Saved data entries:
================

-- ==== Sys2Proof/Machine/State.lean ====
section
/-! DEFINITION. The state of the concentrator: the queue of waiting commands, the register file, the Vat, and what
the units of chapters 01 to 20 hold beside their registers. Tables are sparse (Machine/Table.lean): an unlisted key
reads as the reset value. -/

namespace Sys2Proof.Machine

/-- What stops the machine. Both are safe: the spec gives such a command no meaning. -/
inductive Fault where
  /-- Raised by a command that names a die at or beyond ARC_CONFIG.DIE_COUNT (R43, R50): no such die exists. Safe. -/
  | noSuchDie
  /-- Raised by a command that names a unit number the spec gives the die no unit for. Safe. -/
  | noSuchUnit
deriving DecidableEq, Repr

/-- Commands without a meaning. -/
inductive Refusal where
  /-- Raised by an arm of `exec` whose command the model does not cover, with its mnemonic. Safe. -/
  | notModelled (mnemonic : String)
deriving DecidableEq, Repr

/-- What the last read or request returned to the one that made it. `ok` is false for a request answered with an
error. -/
structure Resp where
  data : List Nat
  ok : Bool
deriving DecidableEq, Repr, Inhabited

/-- The state of the package. -/
structure State where
  /-- The commands waiting, first in, first out. -/
  pending : List Instr
  /-- The control-space registers, keyed by die × 0x80_0000 + offset (R20, R48). -/
  regs : List (Nat × Word64)
  /-- High words latched by a low-word read (R16, R572, R590), by the same key. -/
  latch : List (Nat × Word32)
  /-- The Vat of every die, keyed by die × 2^24 + Vat offset (R45). -/
  mem : List Host.Cell
  /-- Bit errors of stored 72-bit words: die × 2^21 + word address to a mask, data in bits 63:0, check bits in 71:64
  (R161). A word not listed holds what was written. -/
  errs : List (Nat × Nat)
  /-- Registers of the tenant pages, keyed by (port die × 4096 + page) × 4096 + offset; registers of scope Package
  stand on port die 0. -/
  pages : List (Nat × Word64)
  /-- The model's own counter of free values drawn (log entry 3). -/
  fresh : Nat
  /-- What the last command that reads or requests returned. -/
  resp : Resp
  har : Har
  servo : Servo
  /-- The 48 fraction bits of each die's time base below the nanosecond (R546), by die. -/
  frac : List (Nat × Nat)
  /-- The same for TIM_MONO. -/
  monoFrac : List (Nat × Nat)
  /-- Pulse outputs, by die × 4 + output. -/
  pulses : List (Nat × Pulse)
  clkout : ClkOut
  recD : List (Nat × RecDie)
  recP : RecPkg
  /-- Factory and user calibration values by `calKey` (R127). -/
  calFact : List (Nat × Int)
  calUser : List (Nat × Int)
  /-- Vat banks, by die × 16 + bank. -/
  banks : List (Nat × Bank)
  /-- Skiver entries, by die × 2^17 + slot. -/
  skv : List (Nat × Skv)
  /-- Channels with a waiting RESYNC notice (R895) as die × 64 + channel, and dies that re-arm at the next pass. -/
  resync : List Nat
  rearm : List Nat
  /-- Dies whose next pass is the first after RETAIN, with the time of the return (R241). -/
  skvBack : List (Nat × Nat)
  /-- Fenced writer scopes: UIDs of engines and clusters (R35). -/
  fenced : List Nat
  /-- Released commits in each die's commit queue, oldest first (R201, R532). -/
  commitQ : List (Nat × List Commit)
  /-- BOUND_NS values with the time each came into force, newest first (R62). -/
  boundLog : List (Nat × Nat)
  mirrorQ : List MirrorMsg
  /-- Frame descriptors in use, by die × 2^14 + descriptor (R507). -/
  frames : List (Nat × Frame)
  /-- The cell link table, by die × 2^16 + cell, and the counts of cells per owner, by die × 2^16 + UID (R510). -/
  cells : List (Nat × Cell)
  owners : List (Nat × Nat)
  /-- Cells held and frames dropped per tenant, by die × 4096 + TID (R522, R523). -/
  tenCells : List (Nat × Nat)
  tenDrops : List (Nat × Nat)
  /-- Frames in virtual output queues, per die in order of entry (R516). -/
  voq : List (Nat × List VEntry)
  /-- Grant and accept pointers of the scheduler (R518), by (die × 2 + class) × 128 + output or input. -/
  grantPtr : List (Nat × Nat)
  acceptPtr : List (Nat × Nat)
  /-- Frames that the scheduler has moved to an output, by die × 128 + output, oldest first. -/
  outQ : List (Nat × List Nat)
  /-- Head slots by (die × 8 + cluster) × 16 + slot, and the slots waiting in each cluster queue, oldest first, by
  (die × 8 + cluster) × 4 + queue. -/
  slots : List (Nat × HeadSlot)
  clq : List (Nat × List Nat)
  /-- Tenant shapers by die × 256 + k, and the leak detector's suspects by die. -/
  shapers : List (Nat × Shaper)
  suspects : List (Nat × List Suspect)
  /-- Engines by die × 64 + engine, clusters by die × 8 + cluster. -/
  engs : List (Nat × Eng)
  cls : List (Nat × Cl)
  /-- Instruction words by ((die × 8 + cluster) × 2 + bank) × 2^14 + address, and their errors (1 correctable, 2 not). -/
  imem : List (Nat × Nat)
  imemErr : List (Nat × Nat)
  /-- Scratchpad words by (die × 8 + cluster) × 81920 + word, and their errors. -/
  spad : List (Nat × W16)
  spadErr : List (Nat × Nat)
  /-- Lace engines by die × 16 + engine, and the delayed cue of each die as (action, mask) (R608). -/
  lace : List (Nat × LaceEng)
  cues : List (Nat × Option (Nat × Nat))
  /-- Ethernet ports by die × 8 + port, port pairs by die × 4 + pair. -/
  ethPorts : List (Nat × EthPort)
  ethPairs : List (Nat × EthPair)
  /-- Serial ports by die × 8 + port. -/
  serPorts : List (Nat × SerPort)
  /-- Time-triggered groups by die. -/
  ttGroups : List (Nat × TtGroup)
  host : HostIf
  /-- The power sequencer and the always-on domain. -/
  pwr : Pwr
  rcv : Rcv
  /-- The latency bound's logic. -/
  arc : Arc
  /-- Ends of welt links by die × 4 + link. -/
  welt : List (Nat × WeltEnd)
  rein : ReinSt
deriving DecidableEq, Repr

/-! ## Reset -/

/-- Register values of a die that its fuses, its variant, its number or its pins give, at their offsets in rising order (log entry
133). The package is a TGM-8 with production silicon; its serial number, keys and vendor identification are 0, and REIN_HEAD is
low. -/
def dieStraps (d : Nat) : List (Nat × Nat) :=
  let link (k : Nat) : Nat × Nat := (0x580010 + 16 * k, 32 + 4 * (d ^^^ 2 ^ k))
  let pads : List (Nat × Nat) :=
    if d = 0 then (List.range 6).map (fun i => (0x640284 + 4 * i, 0x102)) ++ (List.range 10).map (fun i => (0x64029C + 4 * i, 0x100))
    else []
  [(0x180000, 0x7A080000)] ++ (if d = 0 then [(0x3C0000, 0x8000)] else []) ++ [(0x580000, 7), link 0, link 1, link 2, (0x600000, 1)] ++
    pads ++ [(0x680000, 0x4E0A0110), (0x680004, 0x271F08 + 16 * d + (if d = 0 then 128 else 0))]

/-- The registers that do not read as their Reset values. -/
def strapRegs : List (Nat × Word64) :=
  (List.range 8).flatMap (fun d => (dieStraps d).map (fun e => (d * 0x800000 + e.1, BitVec.ofNat 64 e.2)))

/-- The package right after power-on reset: every register at its Reset value, memory cleared, the start-up run passed, the boot ROM
about to look for an image (R19, R91, R178, R791; log entry 1). -/
def State.reset : State where
  pending := []
  regs := strapRegs
  latch := []
  mem := []
  errs := []
  pages := []
  fresh := 0
  resp := ⟨[], true⟩
  har := Har.reset
  servo := Servo.reset
  frac := []
  monoFrac := []
  pulses := []
  clkout := ClkOut.reset
  recD := []
  recP := RecPkg.reset
  calFact := []
  calUser := []
  banks := []
  skv := []
  resync := []
  rearm := []
  skvBack := []
  fenced := []
  commitQ := []
  boundLog := [(0xFFFF, 0)]
  mirrorQ := []
  frames := []
  cells := []
  owners := []
  tenCells := []
  tenDrops := []
  voq := []
  grantPtr := []
  acceptPtr := []
  outQ := []
  slots := []
  clq := []
  shapers := []
  suspects := []
  engs := []
  cls := []
  imem := []
  imemErr := []
  spad := []
  spadErr := []
  lace := []
  cues := []
  ethPorts := []
  ethPairs := []
  serPorts := []
  ttGroups := []
  host := HostIf.reset
  pwr := Pwr.reset
  rcv := Rcv.reset
  arc := Arc.reset
  welt := []
  rein := ReinSt.reset

end Sys2Proof.Machine
end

================

• **TASK TO CARRY OUT**:
Your reply must consist of one number, the count of lines in the entries that hold "clusters".

• **THE COMPLETED TASK**:
2